**** Data for this task

/-- One register: address of its first instance, the (count, stride) of each index, whether it is 64 bits wide, the
function that gates writes and whether it is exempt as a status, reset or bring-up register (spec/01 R56). -/
structure RegD where
  base : Nat
  dims : List (Nat × Nat)
  wide : Bool
  gate : Gate
  exempt : Bool
  bootGate : Gate
  fields : List FieldD
deriving DecidableEq, Repr

/-- A field of one register instance, as an operation names it: byte address of the register, low bit, width. -/
structure Fld where
  addr : Nat
  lo : Nat
  w : Nat
deriving DecidableEq, Repr

/-- Every register of the block. -/
inductive Reg where
  | idIdent
  | idRev
  | idSerial
  | idCapptr
  | idCap
  | accerr
  | accerrAddr
  | accerrx
  | accerrxAddr
  | ready
  | clkctl
  | clkstat
  | xotb
  | rst
  | pwrctl
  | pwrstat
  | svcoff
  | boot
  | rstcause
  | ilk
  | ilkcfg
  | hregBase
  | hregCtrl
  | part
  | prst
  | dmaRing
  | dmaRingsz
  | dmaTail
  | dmaHead
  | dmaCtrl
  | dmaStat
  | sensor
  | senswarn
  | upaddr
  | uplen
  | upcmd
  | upstat
  | upid
  | slBurst
  | slDdist
  | slTstart
  | slBcmd
  | slResv
  | slAdmit
  | slAdmitd
  | slBendvec
  | slPrefill
  | slSegargBase
  | slSegargSize
  | slSegargToken
  | slSegcmd
  | slSegstat
  | slSegsel
  | slSeginfo
  | slSegbase
  | slSeglen
  | slLoaddone
  | slSeqstat
  | slLc
  | slExc
  | slExcpos
  | slExcvec
  | slExcword
  | slStack
  | slSmapLane
  | slSmapSlot
  | slSmapcmd
  | slSmapstat
  | slGang
  | slPark
  | slWtime
  | slWent
  | slVclk
  | slFreqnow
  | slPeriodw
  | slHandover
  | slWft
  | slPinadj
  | slDeskew
  | slWferr
  | slWfcnt
  | slPincfg
  | slLevel
  | slLvlpush
  | slLvlstat
  | slPmu
  | slPpmuclp
  | slClampinv
  | slAdcctl
  | slAdcdly
  | slAdctmr
  | slAdcseq
  | slAdccmd
  | slAdcstat
  | slAdcres
  | slAdcsum
  | slAdcsumn
  | slTdccfg
  | slTdcto
  | slTdccmd
  | slTdcstat
  | slTdcres
  | slSpcfg
  | slSpcmd
  | slSpstat
  | slSpwr
  | slSprd
  | slSpdrop
  | slFailcnt
  | slFcsat
  | slFfvec
  | slSitelat
  | slSiteset
  | slScpcfg
  | slScppts
  | slScplev
  | slScptime
  | slScphits
  | slScpto
  | slScpref
  | slScpcmd
  | slScpstat
  | slScptrig
  | slUstat
  | slUcsce
  | scCtrl
  | scHtim
  | scHsync
  | scVtim
  | scVsync
  | scResv
  | scWmark
  | scTstart
  | scFcfg
  | scFvmax
  | scBaseoff
  | scBstride
  | scOvloff
  | scOstride
  | scOvlpos
  | scOvlsize
  | scCmd
  | scAdmit
  | scAdmitd
  | scStat
  | scCnt
  | scFlen
  | scFrames
  | scRole
  | drcPanic
  | drcUrgent
  | drcPanlog
  | drcPancnt
  | drcRefstat
  | drcRhcfg
  | drcRhcntT
  | drcRhcntP
  | drcEcccnt
  | drcEccaddr
  | drcHbcmd
  | drcPpr
  | drcPprstat
  | drcTrn
  | dpPush
  | dpCtrl
  | dpStat
  | dpDropcnt
  | dpWeight
  | dpLvldepth
  | dpGrpdepth
  | dpHist
  | dpCoreCtrl
  | dpCoreStat
  | dpCoreTask
  | dpCoreBusy
  | dpCoreIdle
  | dpCoreDonecnt
  | dpCoreIrqpend
  | dpCoreIrqen
  | dpCoreMsip
  | clCtrl
  | clStat
  | clErrcnt
  | clLinkcnt
  | clDropcnt
  | clSumdrop
  | clSumdst
  | clSeq
  | clPeerlim0
  | clPeerlim1
  | clPeerlim2
  | clEnumctl
  | clEnumgen
  | clEnumstat
  | clEnumcnt
  | clSumrxw
  | clSumrxpop
  | clSumrxstat
  | tmCtrl
  | tmStat
  | tmNow
  | tmOffset
  | tmMserial
  | tmLinkDelay
  | tmLinkAsym
  | tmLinkLat
  | tmLinkRtt
  | tmTrigctl
  | tmTrigat
  | tmTrigcmd
  | tmTrigstat
  | tmTrigrep
  | tmTrigact
  | tmSnapcmd
  | tmSnaptick
  | tmSnapsec
  | tmSnapns
  | tmSnapfrac
  | tmSetsec
  | tmSetns
  | tmPhccmd
  | tmSrvctl
  | tmSrvkp
  | tmSrvki
  | tmSrvoff
  | tmSrvadj
  | tmSrvcnt
  | tmEthlat
  | tmTxtsw
  | tmTxtspop
  | tmTxtsstat
  | tmTxtsovf
  | hmStat
  | hmCnt
  | hmRec
  | hmPop
  | hmFirst
  | hmLast
  | hmFatal1
  | hmFatal2
  | hmAonclr
  | hmInj
  | hmSrc
  | prCfg
  | prCtrl
  | prStat
  | prCount
  | prFails
  | prTsec
  | prTns
  | prBistLc
  | prBistNonce
  | prBistToken
  | prBistTokcmd
  | prBistCmd
  | prBistRes
  | prBistDur
  | prBistFails
  | prBistFirst
  | prBistRinse
  | prBistRinseres
  | prBistRinsedur
  | prBistRinseinst
  | prDarnStat
  | prDarnCmd
  | mgReq
  | mgRsp
  | mgCmd
  | mgStat
  | etTxring
  | etTxsz
  | etTxtail
  | etTxhead
  | etRxring
  | etRxsz
  | etRxtail
  | etRxhead
  | etCtrl
  | etStat
  | etRxdrop
  | etRxerr
deriving DecidableEq, Repr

********

### Try it
Please restate only the opening stretch of the records above: every line from the first through the one containing "dims : List (Nat × Nat)", exactly as written.

### Response to the task
/-- One register: address of its first instance, the (count, stride) of each index, whether it is 64 bits wide, the
function that gates writes and whether it is exempt as a status, reset or bring-up register (spec/01 R56). -/
structure RegD where
  base : Nat
  dims : List (Nat × Nat)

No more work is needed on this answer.